As with most of my other posts, the purpose is not to cover the how to details of a manual implementation in SQL Server, just as I will not cover the technical differences between row and page compression. The purpose of this post is to make you aware of the existence of data compression, what it does and how it is implemented in timeXtender.

What is data compression?

With the danger of being too simplistic, if you think of data compression as being to the contents of a database what zip is to the file system, you are pretty close. It does exactly what the name indicates, it compresses the data, hence saves storage just as zipping a file.

There are two types of data compression, row compression and page compression. Row compression saves storage by using what is called a variable length storage format even for fixed length data types such as CHAR and by not storing zero and NULL values. Page compression uses a more complex technique, including considering redundancy in data.

Using data compression

Considering the nature of staging and data warehouse databases, page compression is well suited for data warehouse databases. Row compression is better suited for staging databases, due to the many changes (updates) normally performed in the data cleansing process.
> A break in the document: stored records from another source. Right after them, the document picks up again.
/-- TRECEIVE: no GoodCRC within tReceive: the message is retried nRetryCount times and then fails (R129, R131, R161). CapsCounter keeps its count when a port leaves
NoPD, so that one more failure takes it back there (R132; DESIGN CHOICE, assumption log 132). -/
def execTreceive (n : Fin 16) (s : State) : Res :=
  if s.halted n.val then done s
  else match (s.pd n).out with
    | [] => done s
    | m :: rest =>
      if (s.pd n).retries < 2 then done (s.modPd n (fun d => { d with retries := d.retries + 1 }))
      else
        let t := s.modPd n (fun d => { d with out := rest, retries := 0, txId := d.txId.set m.sop ((d.txId.getD m.sop 0 + 1) % 8) })
        let u := t.sendFailed n m
        doneAll s (if u.pstate n = 3 ∧ 50 ≤ (u.pd n).caps then u.setP n 19 else u)

/-- CRC_ERROR: dropped without GoodCRC and counted (R129). -/
def execCrcError (n : Fin 16) (s : State) : Res :=
  if s.listening n then done (s.satInc (PPD_COUNT.CRCERR n)) else done s

/-- CHUNK_REQUEST: the next chunk of the chunked message being sent is sent; one that matches none is ignored (R129). -/
def execChunkRequest (h : PdHead) (num : BitVec 4) (s : State) : Res :=
  received h s (fun t =>
    match (t.pd h.n).chunkTx with
    | some (k, _) => if num.toNat = k then t.send h.n .eprSourceCap (t.offerObjs h.n) else t
    | none => t)

/-- CHUNK_TIMEOUT: a chunking timer expires; the chunked exchange is abandoned (R147). An offer being sent counts as unanswered. -/
def execChunkTimeout (n : Fin 16) (s : State) : Res :=
  if s.halted n.val then done s
  else done (s.modPd n (fun d => { d with chunkTx := none, chunkRx := none, rxBuf := [] }))

/-! ### Requests (R136) -/

/-- PD_REQUEST: a Request is received (R136, R146, R173): MSG op and run-ahead, Wait under the fixed-logic responder. -/
def execPdRequest (h : PdHead) (rdo : Word) (s : State) : Res :=
  received h s (fun t => t.byGroup h.n
    (fun u => u.request h.n rdo 0 false) (star h.n) (fun u => u.request h.n rdo 0 false) (fun u => u.send h.n .wait) (sr h.n) (sr h.n))

/-- An EPR_Request outside BRACE and NEG: R136 in EPR mode, otherwise Soft_Reset. -/
def State.eprRequest (s : State) (n : Fin 16) (rdo pdo : Word) : State :=
  if s.bit (PPD_STATUS.EPRMODE n) then s.request n rdo pdo true else s.softReset n

/-- EPR_REQUEST: an EPR_Request is received (R136, R146). -/
def execEprRequest (h : PdHead) (rdo pdo : Word) (s : State) : Res :=
  received h s (fun t => t.byGroup h.n
    (fun u => u.eprRequest h.n rdo pdo) (star h.n) (fun u => u.eprRequest h.n rdo pdo) (fun u => u.send h.n .wait) (sr h.n) (sr h.n))

/-! ### Transition (R138) -/

/-- Take the committed SETP and LIM ops of a transition from the apply queue. -/
def State.takeTransition (s : State) (n : Fin 16) : Option (State × Op) :=
  let q := s.ports[n].applyQ
  match q.find? (fun o => o.cls == clsSETP) with
  | none => none
  | some o => some (s.modPort n (fun p => { p with applyQ := p.applyQ.filter (fun x => !(x.cls == clsSETP || x.cls == clsLIM)) }), o)

/-- Apply the committed setpoint and the armed curve (R138, R174, R232, R258): the shadow bank enters at the next update point, the
reference heads for the new voltage, and the new contract's curve joins the one in force. -/
def State.applyTransition (s : State) (n : Fin 16) (w : Transition) : State :=
  let b := match s.ports[n].shadow with
    | some b => b.words
    | none => s.bankRegs n w.loopIdx
  let t := (s.modPort n (fun p => { p with shadow := none, armed := none })).clear (PLP_STATUS.SHADOW n)
  let same := decide (t.get (PLP_STATUS.BANK n) = w.loopIdx)
  let t := t.modLoop n (fun l => { l with bankNext := if same then l.bankNext else some (w.loopIdx, b), ilim := w.ma })
  let t := t.setTarget n w.v10
  match t.selectCurve n w.fuseIdx w.ma with
  | (u, c) =>
    let v := ((u.modPort n (fun p => { p with eave := { p.eave with next := some c } })).wr (PEV_PEND.at n) 0).showCurve n
    v.modPd n (fun d => { d with trans := some { w with applied := true } })

/-- TSRC_TRANSITION: tSrcTransition after the GoodCRC of Accept has elapsed (R138). -/
def execTsrcTransition (n : Fin 16) (s : State) : Res :=
  if s.peff n = 5 ∧ (s.pd n).acked ∧ ¬ s.halted n.val then
    match (s.pd n).trans, s.takeTransition n with
    | some w, some (t, _) => if w.applied then done s else done1 n s (t.applyTransition n w)
    | _, _ => done s
  else done s

/-- The state after PS_RDY: Ready, kept behind state 12 while the fixed-logic responder is in charge (R131). -/
def State.afterPsRdy (s : State) (n : Fin 16) : State := if s.pstate n = 12 then s.setEff n 6 else s.enterReady n

/-- PS_RDY is sent: the new contract is in force (assumption log 24) with its curve alone (R258), a smaller contract lowers the allocation (R181), HRCOUNT restarts, Ready. -/
def State.psRdyOut (s : State) (n : Fin 16) : State :=
  let t := ((s.raise (PLP_STATUS.SETTLED n)).send n .psRdy).clear (PPD_STATUS.HRCOUNT n)
  let t := t.settleCurve n
  let t := match (t.pd n).trans with
    | some w => t.recordContract n w
    | none => t
  let t := if s.islandUp islRidge then (t.setAlloc n (max (t.floorOf n) (t.pd n).contractPower)).settleDeficit else t
  let t := t.modPd n (fun d => { d with trans := none, acked := false })
  t.afterPsRdy n

/-- Is a transition under way whose setpoint has been applied? -/
def State.ramping (s : State) (n : Fin 16) : Bool :=
  s.peff n == 5 && !s.halted n.val && (match (s.pd n).trans with
    | some w => w.applied
    | none => false)

/-- VBUS_SETTLED: VBUS_S has stayed within 2 % of the target for 1.0 ms; in a transition PS_RDY is sent (R138). -/
def execVbusSettled (n : Fin 16) (s : State) : Res :=
  if s.ramping n then doneAll s (s.psRdyOut n)
  else if s.get (PEV_STATUS.STATE n) = 3 ∧ ¬ s.bit (PLP_STATUS.RAMP n) ∧ ¬ s.halted n.val then done (s.raise (PLP_STATUS.SETTLED n)) else done s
For ease of use, there are only two parameters in timeXtender that controls the use of data compression

  • Table classification Any table classified as large dimension table or large fact table, uses data compression if supported by the target
  • Deployment target The deployment target for the staging or data warehouse database needs to be an Enterprise Edition of SQL Server 2008+

And just to clarify. A staging database table will always use row compression, whereas a data warehouse table will always use page compression.

Data Compression

Deployment Target

Storage savings

Our field experience shows the following average storage savings

Compression type Storage savings
Row (staging) 40-60 %
Page (data warehouse) 50-90 %

In addition we have seen performance gains, that can be be explained by the reduced disk IO. If the bottle neck in general is IO and there is available memory on the server, you can expect a performance gain.

A word of caution

When you first use data compression in a database, SQL Server changes the internal storage of the database. This will prevent you from restoring a backup of a compression enabled database onto another SQL Server instance, not using data compression.

Software prerequisites

Data compression is a feature that requires SQL Server Enterprise Edition, thus also requires an Enterprise Edition license of timeXtender. It is supported from SQL Server 2008 and timeXtender version 4.5.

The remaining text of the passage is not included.